Getting fresh outside the Grove Arcade

“You’ll buy produce from the person who grew it,” declares Adrianne Gordon, assistant market manager for the Grove Arcade. “We’re not at all flexible on that.

She’s talking, of course, about the Mountain Fresh Market, a row of 12 stalls located outside the downtown shopping complex’s south entrance.

“The whole idea of public markets is to be owner-operated, so it made sense to do that with the outdoor stalls, too,” Gordon adds.

Pass by the stalls when they’re unoccupied and they look like a bunch of oversized metal tables that are too high off the ground for pulling up a chair. But if you happen by the them on a sunny Saturday afternoon, their purpose becomes instantly clear.

Already, a group of eager merchants are claiming their spots and selling their wares from these “daytables” (the stalls rent by the day, on a quarterly basis).

Jeff Racer runs the Balm of Zarahelma stall — you probably know him from Bele Chere and other festivals, or at least recognize the sharp, fresh scent of his all-natural homemade soaps.

“People know where I am now,” Racer says of his new digs. “And they keep coming back to replenish their stock.”

While crafters have dominated the Mountain Fresh Market since it opened in conjunction with the Grove Arcade’s Harvest Festival last October, Gordon promises that farmers will begin to fill in the outdoor stalls in April and May.

In fact, local growers will be given priority for daytable space, Gordon notes.

“Our focus is to provide farmers with a downtown retail outlet,” she adds. “This is a six-day selling opportunity for farmers, and they’re able to work around the schedules of their own businesses.”

Gordon speculates that the Mountain Fresh Market, like the Grove Arcade’s indoor shops, is frequented more by tourists than locals. However, she hopes the tide will soon shift in the other direction.

“When we’ve rounded out our food offerings with meat and seafood — in addition to the cheeses and produce we currently provide — we can meet local needs as well as being a tourist draw,” she declares.

As mentioned on the Grove Arcade Web site (www.grovearcade.com), a few of the public market’s goals include brining sustainable economic development and social vitality to the community, encouraging entrepreneurship, keeping profits re-circulating in the community and showcasing what’s unique about the area.

The Grove Arcade Public Market is actually based on Seattle’s longstanding Pike Place Market, a buzzing inner-city nucleus of fresh produce and crafts.

Pike Place opened in 1907 as a result of citizen outrage at a local price hike in produce, along with farmers’ complaints of being cheated by middlemen. When a group of growers brought their goods into town, hoping to sell directly to the public, they were met by a mob of 10,000 eager shoppers — thus the market was born.

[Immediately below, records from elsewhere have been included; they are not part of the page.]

/-! ### Writer turns (R327) -/

/-- The access is a write of a writer turn. -/
def Access.ofTurn (a : Access) (id : Nat) : Bool :=
  match a.turn with
  | some u => decide (u.id = id)
  | none => false

/-- A change of one record in a writer turn: the record as the turn found it, the fields that it leaves, whether it writes the codes,
and which bytes of what it writes were computed from poisoned ones (R139). -/
structure RowChange where
  at_ : RowAt
  f : RowRec → RowRec
  whole : Bool := true
  bad : List Bool := []
  old : RowRec := {}

/-- The writes of one record: seq + 1, the other fields, seq + 2. -/
def State.recordWrites (s : State) (req : Nat) (cid : Cid) (onBehalf : Aid) (turn : Turn) (c : RowChange) : List Access :=
  let p := c.at_
  let new := c.f c.old
  let w := fun (k : Nat) (l : List Byte) =>
    { s.unitAccess .write cid p.rh (p.off + k) l.length with
      origin := .engine req, data := l, owner := s.ownerOf (s.unitHdr cid) onBehalf
      taint := taintOf (p.off + k) (((c.bad.drop k).take l.length)), turn := some turn }
  [w 0 (leBytes 4 (c.old.seq + 1)), w 4 (if c.whole then new.tail else new.tail.take 12), w 0 (leBytes 4 (c.old.seq + 2))]

/-- Admits writes of which each is issued once the one before it is performed. -/
def State.chain (s : State) (after : Option Nat) : List Access → State
  | [] => s
  | a :: l =>
    let id := s.reqs.nextId
    (State.chain { s with reqs := { s.reqs with nextId := id + 1, held := s.reqs.held ++ [{ a with id := id, follows := after }] } }
      (some id) l)

/-- A writer turn of a row: its records one after the other. A record whose region has left the composition is a violation, and its
part of the turn is left out (R429). -/
def State.writerTurn (s : State) (req : Nat) (cid : Cid) (onBehalf : Aid) (row : RowAt) (l : List RowChange) : State :=
  let bad := l.filter fun c => !s.assignedTo c.at_.rh cid
  let good := l.filter fun c => s.assignedTo c.at_.rh cid
  let accesses := good.zipIdx.flatMap fun c =>
    s.recordWrites req cid onBehalf { row := row, id := s.reqs.nextId, record := c.2 } c.1
  ((bad.foldl (fun s _ => s.violation cid s.aid 0xFF 9) s).chain none accesses).pump

/-- A turn of the row has begun: it reads its records, or writes them. -/
def State.turnUnderWay (s : State) (row : RowAt) : Bool :=
  (s.emb.claims.any fun c => decide (c.1 = row)) || s.reqs.held.any fun a => decide ((a.turn.map (·.row)) = some row)

/-- A held look-up keeps the row's turns from starting (R329). -/
def State.rowLocked (s : State) (row : RowAt) : Bool := s.emb.locks.any fun x => decide (x.1 = row)

/-- The next turn of a row begins for an asker: no other is under way, no held look-up has the row, and no ROW_WRITE of the row
arrived earlier (R327, R329). -/
def State.mayTurn (s : State) (u : Asker) (row : RowAt) : Bool :=
  s.emb.claims.contains (row, u) ||
  (!s.turnUnderWay row && !s.rowLocked row && !s.reqs.arrivals.any fun a => decide (a.row = some row))

def State.claim (s : State) (u : Asker) (row : RowAt) : State :=
  if s.emb.claims.contains (row, u) then s else { s with emb := { s.emb with claims := s.emb.claims ++ [(row, u)] } }

/-- Askers are done: what they have read is dropped, and turns that they have only begun are given up. -/
def State.closeIf (s : State) (p : Asker → Bool) : State :=
  let s := s.forgetIf p
  { s with emb := { s.emb with claims := s.emb.claims.filter fun c => !p c.2 } }

def State.close (s : State) (u : Asker) : State := s.closeIf fun x => decide (x = u)

/-- The first 16 bytes of records, as a turn finds them. -/
structure Heads where
  recs : List RowRec := []
  poisoned : Bool := false
  status : Byte := 0
  waits : Bool := false
  deriving DecidableEq, Repr

def Heads.usable (x : Heads) : Bool := !x.waits && decide (x.status = stOk)

def State.readHeads (s : State) (u : Asker) (cid : Cid) (l : List RowAt) : State × Heads :=
  l.foldl (fun (x : State × Heads) p =>
    match x.1.unitRead u cid p.rh p.off 16 with
    | (s, g) =>
      (s, { recs := x.2.recs ++ [parseRow g.data], poisoned := x.2.poisoned || g.poisoned
            status := if x.2.status ≠ stOk then x.2.status else g.status, waits := x.2.waits || g.waits })) (s, {})

/-- The first refusal that the records of a turn meet at their regions (R430, R642). -/
def State.turnRefusal (s : State) (cid : Cid) (onBehalf : Aid) (t : EmbTable) (ps : List RowAt) : Option Byte :=
  ps.findSome? fun p =>
    if !s.assignedTo p.rh cid then none
    else
      s.refusal (s.unitHdrOf cid onBehalf) { s.unitAccess .write cid p.rh p.off t.stride with
        owner := s.ownerOf (s.unitHdr cid) onBehalf } rightWrite

/-! ### ROW_WRITE (R331 to R333) -/

/-- Records that a ROW_WRITE changes, in order, by the table of R332; `bad` tells which bytes of the current copy are poisoned, which
the retain copy passes on (R139). -/
def rowTargets (t : EmbTable) (tableGen : Byte) (row : Nat) (primary current : RowRec) (bad : List Bool) (write : RowRec → RowRec) :
    List RowChange :=
  let p := t.primaryAt row
  let hot := t.hotAt primary.link
  let setFresh := fun (x : RowRec) => { x with fresh := true }
  let hotWrite := fun (x : RowRec) => { write x with link := row + 1 }
  let currents : List RowChange :=
    if primary.rstate = rsMigrating then [{ at_ := p, f := fun x => setFresh (write x) }, { at_ := hot, f := hotWrite }]
    else if primary.rstate = rsMoved then [{ at_ := hot, f := write }]
    else if primary.rstate = rsReturning then [{ at_ := hot, f := write }, { at_ := p, f := fun x => setFresh (write x) }]
    else [{ at_ := p, f := write }]
  let copy : RowChange :=
    { at_ := t.retainAt row, bad := bad
      f := fun x => { x with gen := current.gen, scale := current.scale, offset := current.offset, codes := current.codes, rstate := 0
                             fresh := false, link := 0 } }
  if !t.replacing then currents
  else if tableGen = t.nextGen then (if current.gen ≠ t.nextGen then copy :: currents else currents)
  else if current.gen = t.nextGen then [{ at_ := t.retainAt row, f := write }]
  else currents

/-- Changes with the records that they find. -/
def withOld (l : List RowChange) (olds : List RowRec) : List RowChange := l.zipWith (fun c x => { c with old := x }) olds

/-- Where the current copy of a row lies (R316). -/
def EmbTable.currentAt (t : EmbTable) (row : Nat) (primary : RowRec) : RowAt :=
  if primary.rstate = rsMoved ∨ primary.rstate = rsReturning then t.hotAt primary.link else t.primaryAt row

/-- A unit's request has met poison (R139). -/
def State.notePoison (s : State) (req : Nat) (bad : Bool) : State :=
  if bad && decide (Tab.get 0 s.reqs.failures req = stOk) then s.setFailures (Tab.set 0 s.reqs.failures req stPoison) else s

/-- A ROW_WRITE past its checks at ingress: it reads the table descriptor, and, when the row's turn is its own, the records that it needs
(R317, R327, R332); `hold` where one of these has to wait, with the row once that is known. -/
def State.rowWrite (s : State) (h : Hdr) (table : Ptr) (row : BitVec 40) (tableGen : Byte) (scale offset : BitVec 16)
    (codes : List Byte) (hold : Option RowAt → State → State) : State :=
  let u : Asker := .frame h.src h.tag
  let ends := fun (s : State) (st : Byte) => (s.close u).respond h 0x39 st []
  match s.unitRead u h.cid table.rh table.offset.toNat 64 (some h.pcp) with
  | (s, g) =>
    if g.waits then hold none s
    else if g.status ≠ stOk then ends s g.status
    else
      let t := parseTable g.data
      let k := row.toNat
      let p := t.primaryAt k
      if !s.tableOk g.data true ∨ (tableGen ≠ t.curGen ∧ !(t.replacing && decide (tableGen = t.nextGen))) ∨ t.rows ≤ k ∨
          codes.length ≠ t.stride - 16 then
        ends s stInvalid
      else if s.assignedTo p.rh h.cid && !s.hasRight h true ((s.localRegion p.rh).getD 0) rightWrite then ends s stDenied
      else if !s.mayTurn u p then hold (some p) s
      else
        match (s.claim u p).readHeads u h.cid [p] with
        | (s, x) =>
          if x.waits then hold (some p) s
          else if x.status ≠ stOk then ends s x.status
          else
            let primary := nth {} x.recs 0
            let place := t.currentAt k primary
            match s.unitRead u h.cid place.rh place.off (if t.replacing && decide (tableGen = t.nextGen) then t.stride else 16) with
            | (s, c) =>
              if c.waits then hold (some p) s
              else if c.status ≠ stOk then ends s c.status
              else
                let write := fun (x : RowRec) => { x with gen := tableGen, scale := scale.toNat, offset := offset.toNat, codes := codes }
                let targets := rowTargets t tableGen k primary (parseRow c.data) c.poison write
                match s.turnRefusal h.cid h.src t (targets.map (·.at_)) with
                | some st => ends s st
                | none =>
                  match s.readHeads u h.cid (targets.map (·.at_)) with
                  | (s, y) =>
                    if y.waits then hold (some p) s
                    else if y.status ≠ stOk then ends s y.status
                    else
                      let (req, s) := (s.close u).newReq
                      let s := s.notePoison req (g.poisoned || x.poisoned || c.poisoned || y.poisoned)
                      (s.writerTurn req h.cid h.src p (withOld targets y.recs)).replyWhenDone req h 0x39 []

/-- ROW_WRITE. -/
def execRowWrite (h : Hdr) (table : Ptr) (row : BitVec 40) (tableGen : Byte) (scale offset : BitVec 16) (codes : List Byte)
    (s : State) : Out :=
  .next (engineRequest h 0x39 24 none [] [] [table.rh] (fun s =>
    s.rowWrite h table row tableGen scale offset codes fun p =>
      (·.holdArrival { what := .rowWrite table row tableGen scale offset codes, h := h, row := p })) s)

/-! ### GATHER_POOL (R319 to R326) -/

def GatherReq.weightType (q : GatherReq) : Nat := bitsOf q.fmt.toNat 2 2
def GatherReq.outType (q : GatherReq) : Nat := bitsOf q.fmt.toNat 0 2
def GatherReq.tagged (q : GatherReq) : Bool := bitOf q.fmt.toNat 4

/-- The output-format byte lies within its values (R319). -/
def fmtOk (f : Byte) : Bool :=
  decide (bitsOf f.toNat 0 2 ≤ 1) && decide (bitsOf f.toNat 2 2 ≤ 2) && decide (bitsOf f.toNat 5 3 = 0)

/-- Bytes of one output vector (R321). -/
def GatherReq.outBytes (q : GatherReq) : Nat :=
  (q.table.elements * (if q.outType = 0 then 4 else 2) + 63) / 64 * 64

def State.setEmb (s : State) (e : Emb) : State := { s with emb := e }

/-- The bag's write is issued and performed. -/
def State.bagWritten (s : State) (x : Bag) : Bool :=
  match x.writes with
  | some req => !s.unitBusy req && (decide (s.unitFailure req = stOk) || decide (s.unitFailure req = stPoison))
  | none => false

/-- The response of a GATHER_POOL: bags written (R88, R323). -/
def State.answerGather (s : State) (q : GatherReq) (status : Byte) : State :=
  let n := (q.bags.filter fun e => s.bagWritten e.2).length
  s.respond q.h 0x38 status (beBytes 4 n ++ zeros 4)

/-- A request's reads, held look-ups and failures are dropped with it. -/
def State.clearGather (s : State) (q : GatherReq) : State :=
  let s := s.forgetIf fun u => match u with
    | .bag r _ | .look r _ _ => decide (r = q.id)
    | _ => false
  let s := s.setEmb { s.emb with locks := s.emb.locks.filter fun x => decide (x.2 ≠ q.id) }
  q.bags.foldl (fun s e => match e.2.writes with
    | some req => s.clearFailure req
    | none => s) s

/-- A GATHER_POOL ends with a status, and its place in service is free. -/
def State.dropGather (s : State) (q : GatherReq) (status : Byte) : State :=
  let s := (s.answerGather q status).clearGather q
  (s.setEmb { s.emb with service := s.emb.service.filter fun x => decide (x.id ≠ q.id) }).bump 9 (16 + q.engine0) 0

def State.setGather (s : State) (q : GatherReq) : State :=
  s.setEmb { s.emb with service := s.emb.service.map fun x => if x.id = q.id then q else x }

/-- Status of a request whose bags are all written or refused (R323, R324). -/
def GatherReq.status (q : GatherReq) : Byte :=
  if q.badIndex then stBounds
  else if q.bags.any fun e => e.2.noVersion then stInvalid
  else if q.poisoned then stPoison
  else stOk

Pike Place designer and developer Frank Goodwin created stalls for farmers along the sidewalks, and several years later, he constructed an indoor arcade with spaces for merchants and restaurants, as well as a butchery, a creamery, a grain market and a print shop.

These days, the Seattle market is home to 200 daytables browsed by 9 million visitors annually.

The Grove Arcade, brainchild of real-estate magnate E.W. Grove, was completed in 1929. Back then, it housed one of the country’s first indoor public markets, featuring 74 shops and 127 offices. The complex served as a centralized shopping area for Asheville until WWII, when the federal government took over the building as part of the national war effort.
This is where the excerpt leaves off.